Quantitative mass spectrometry of TATA binding protein-containing complexes and subunit phosphorylations during the cell cycle

Wwm Pim Pijnappel; Annemieke Kolkman; Marijke Pa Baltissen; Albert Jr Heck; Ht Marc Timmers

doi:10.1186/1477-5956-7-46

Quantitative mass spectrometry of TATA binding protein-containing complexes and subunit phosphorylations during the cell cycle

Proteome Sci. 2009 Dec 24:7:46. doi: 10.1186/1477-5956-7-46.

Authors

Wwm Pim Pijnappel^#¹, Annemieke Kolkman^#², Marijke Pa Baltissen¹, Albert Jr Heck², Ht Marc Timmers¹

Affiliations

¹ Netherlands Proteomics Centre, Department of Physiological Chemistry, University Medical Center Utrecht, Universiteitsweg 100, 3584 CG Utrecht, the Netherlands.
² Netherlands Proteomics Centre, Biomolecular Mass Spectrometry and Proteomics Group, Bijvoet Center for Biomolecular Research and Utrecht Institute for Pharmaceutical Sciences, Utrecht University, Faculty of Science, Padualaan 8, 3584 CH Utrecht, the Netherlands.

^# Contributed equally.

Abstract

Background: Progression through the cell cycle is accompanied by tightly controlled regulation of transcription. On one hand, a subset of genes is expressed in a cell cycle-dependent manner. On the other hand, a general inhibition of transcription occurs during mitosis. Genetic and genome-wide studies suggest cell cycle regulation at the level of transcription initiation by protein complexes containing the common DNA-binding subunit TATA binding protein (TBP). TBP is a key player in regulating transcription by all three nuclear RNA polymerases. It forms at least four distinct protein complexes with TBP-associated factors (TAFs): SL1, B-TFIID, TFIID, and TFIIIB. Some TAFs are known to remain associated with TBP during the cell cycle. Here we analyze all TAFs and their phosphorylation status during the cell cycle using a quantitative mass spectrometry approach.

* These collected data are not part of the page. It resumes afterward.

/-- Bytes written through BAR2 from offset `a` of BAR2. -/
def bar2Write (d : Dev) (m : Memory) (a : Nat) : Bytes → Memory
  | [] => m
  | x :: xs =>
    bar2Write d (if bar2Open d a && hbmOk d (a / 65536)
      then { m with hbm := memPut m.hbm (xwBase 0 + a) x } else m) (a + 1) xs

/-- An access through BAR2 to memory that cannot be read raises the CONTAINED fault of its stack, and MASTER_ID names
the slice (R479). -/
def bar2Fault (a : Nat) (write : Bool) (d : Dev) : Dev :=
  if bar2Open d a && !hbmOk d (a / 65536) then
    let x := xwBase 0 + a
    raiseFaultBy true (some (a / 65536 * 256)) (268 + x / 4096 % 2) x (if write then 5 else 4) none d
  else d

/-- XW_BAR2_ACCESS (R80): a read of `width` bytes, or a write of them. An address beyond BAR2 does not exist. -/
def execXwBar2Access (sl : Fin 256) (off : Nat) (width : Nat) (wr : Option Nat) (s : State) : Out :=
  let a := sl.val * 65536 + off
  if a + width > 0x1000000 then .fault .outsideBar
  else
    onBoth (fun d m =>
      match wr with
      | some v => (bar2Fault a true d, bar2Write d m a (leBytes width v))
      | none => (bar2Fault a false (emit (.readData ((List.range width).map (fun i => bar2Byte d m (a + i)))) d), m)) s

/-! Mailboxes (R78, R79) and interrupts (R84, R85). -/

/-- T2M_POST: discarded while T2M_FULL is 1. -/
def execT2mPost (sl : Fin 256) : State → Out :=
  onDev (fun d =>
    if d.open_ sl && !(d.slice sl).t2mFull then
      raisePf0 sl (d.modSlice sl (fun x => { x with t2mFull := true }))
    else d)

/-- M2T_ACK. -/
def execM2tAck (sl : Fin 256) : State → Out :=
  onDev (fun d => if d.open_ sl then d.modSlice sl (fun x => { x with m2tFull := false }) else d)

/-- M2T_POST: discarded while M2T_FULL is 1. -/
def execM2tPost (sl : Fin 256) : State → Out :=
  onDev (fun d =>
    if d.reachable && !(d.slice sl).m2tFull then
      raiseSlice sl 1 (d.modSlice sl (fun x => { x with m2tFull := true }))
    else d)

/-- T2M_ACK: no effect while T2M_FULL is 0. -/
def execT2mAck (sl : Fin 256) : State → Out :=
  onDev (fun d =>
    if d.reachable && (d.slice sl).t2mFull then
      raiseSlice sl 1 (d.modSlice sl (fun x => { x with t2mFull := false }))
    else d)

/-- INT_MASK_WRITE: a vector unmasked while its bit is pending sends its message. -/
def execIntMaskWrite (sl : Fin 256) (v : BitVec 32) : State → Out :=
  onDev (fun d =>
    if d.open_ sl then
      forEach (List.range 4) (sendSliceMsg sl) (d.modSlice sl (fun x => { x with intMask := v.setWidth 4 }))
    else d)

/-- INT_PENDING_CLEAR: write 1 to clear; the next event may send its message again. -/
def execIntPendingClear (sl : Fin 256) (v : BitVec 32) : State → Out :=
  onDev (fun d =>
    if d.open_ sl then
      d.modSlice sl (fun x => { x with intPend := x.intPend &&& ~~~(v.setWidth 4),
                                       intSent := x.intSent &&& ~~~(v.setWidth 4) })
    else d)

/-- IDE_CTRL_WRITE (R89): IDE_REQUIRED under LOCK, LOCK only set. -/
def execIdeCtrlWrite (v : BitVec 32) : State → Out :=
  onDev (fun d =>
    if !d.reachable then d
    else { d with link := { d.link with
      ideRequired := if d.link.ideLock then d.link.ideRequired else v.getLsbD 0
      ideLock := d.link.ideLock || v.getLsbD 31 } })

/-! Slice configuration (R69 to R71). -/

/-- A configuration block as applied (R69). -/
def SliceCfg.block (c : SliceCfg) : Bytes :=
  leBytes 4 c.quota ++ leBytes 4 c.cap ++ leBytes 2 c.shLattice ++ leBytes 2 c.shHash ++ leBytes 2 c.shCode
    ++ leBytes 2 c.shClassical ++ leBytes 2 c.shCipher ++ leBytes 1 c.queues ++ leBytes 1 c.maskOrder
    ++ leBytes 1 c.auditLevel ++ zeros 11

/-- The configuration a slice has, or will have at the next round. -/
def Slice.newest (x : Slice) : SliceCfg := x.nextCfg.getD x.cfg

/-- Quotas of all other slices. -/
def otherQuotas (d : Dev) (s : Nat) : Nat :=
  ((d.slices.filter (fun e => e.1 != s && e.2.st != .free)).map (·.2.newest.quota)).sum

/-- A value clamped to a range. -/
def clampTo (lo hi v : Nat) : Nat := if v > hi then hi else if v < lo then lo else v

/-- MASK_ORDER as accepted (R69). -/
def clampMask (test : Bool) (v : Nat) : Nat := if v = 0 then (if test then 0 else 1) else min v 2

/-- A configuration block checked and clamped (R69, R70): a status that refuses it, or CLAMP_MASK and the
configuration. -/
def clampCfg (d : Dev) (s : Nat) (b : Bytes) : Status ⊕ (Nat × SliceCfg) :=
  if !allZero (seg b 0x15 11) then .inl .packetMalformed
  else if field b 0x14 1 > 1 then .inl .fieldRejected
  else
    let c : SliceCfg :=
      { quota := clampTo (ledgerUsed d s) (131072 - otherQuotas d s) (field b 0 4),
        cap := clampTo 64 65536 (field b 4 4), shLattice := min 1023 (field b 8 2),
        shHash := min 1023 (field b 0xA 2), shCode := min 1023 (field b 0xC 2),
        shClassical := min 1023 (field b 0xE 2), shCipher := min 1023 (field b 0x10 2),
        queues := clampTo 1 16 (field b 0x12 1), maskOrder := clampMask (isTestUnlocked d.lc) (field b 0x13 1),
        auditLevel := field b 0x14 1 }
    let mask := b2n (c.quota != field b 0 4) + 2 * b2n (c.cap != field b 4 4)
      + 4 * b2n (c.shLattice != field b 8 2) + 8 * b2n (c.shHash != field b 0xA 2)
      + 16 * b2n (c.shCode != field b 0xC 2) + 32 * b2n (c.shClassical != field b 0xE 2)
      + 64 * b2n (c.shCipher != field b 0x10 2) + 128 * b2n (c.queues != field b 0x12 1)
      + 256 * b2n (c.maskOrder != field b 0x13 1)
    .inr (mask, c)

/-- A lowered QUEUES leaves out a queue or a ring that is not DISABLED (R71). -/
def queuesInUse (x : Slice) (n : Nat) : Bool :=
  (List.range 16).any (fun q => decide (n ≤ q) && ((x.sq q).st != .disabled || (x.cq q).st != .disabled))

/-- Clamp report (R70). -/
def clampReport (mask : Nat) (c : SliceCfg) : Bytes := leBytes 4 mask ++ zeros 4 ++ c.block

/-- OK or OK_CLAMPED. -/
def clampStatus (mask : Nat) : Status := if mask = 0 then .ok else .okClamped

/-- SLICE_CREATE is refused by the tenancy mode or the life cycle (R65; R365 [13]). -/
def createRefused (d : Dev) (s : Nat) : Bool :=
  if d.lc = 0 || d.lc = 17 || d.lc = 20 then true
  else if isTest d.lc then false
  else d.otp.mode == 1 && s != 1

Results: TBP protein complexes present in human cells at the G2/M and G1/S transitions were analyzed by combining affinity purification with quantitative mass spectrometry using stable isotope labeling with amino acids in cell culture (SILAC). Phosphorylations were mapped and quantified after enrichment of tryptic peptides by titanium dioxide. This revealed that subunit stoichiometries of TBP complexes remained intact, but their relative abundances in nuclear extracts changed during the cell cycle. Several novel phosphorylations were detected on subunits of the TBP complexes TFIID and SL1. G2/M-specific phosphorylations were detected on TAF1, TAF4, TAF7, and TAFI41/TAF1D, and G1/S-specific dephosphorylations were detected on TAF3. Many phosphorylated residues were evolutionary conserved from human to zebrafish and/or drosophila, and were present in conserved regions suggesting important regulatory functions.

Conclusions: This study provides the first quantitative proteomic analysis of human TBP containing protein complexes at the G2/M and G1/S transitions, and identifies new cell cycle-dependent phosphorylations on TAFs present in their protein complex. We speculate that phosphorylation of complex-specific subunits may be involved in regulating the activities of TBP protein complexes during the cell cycle.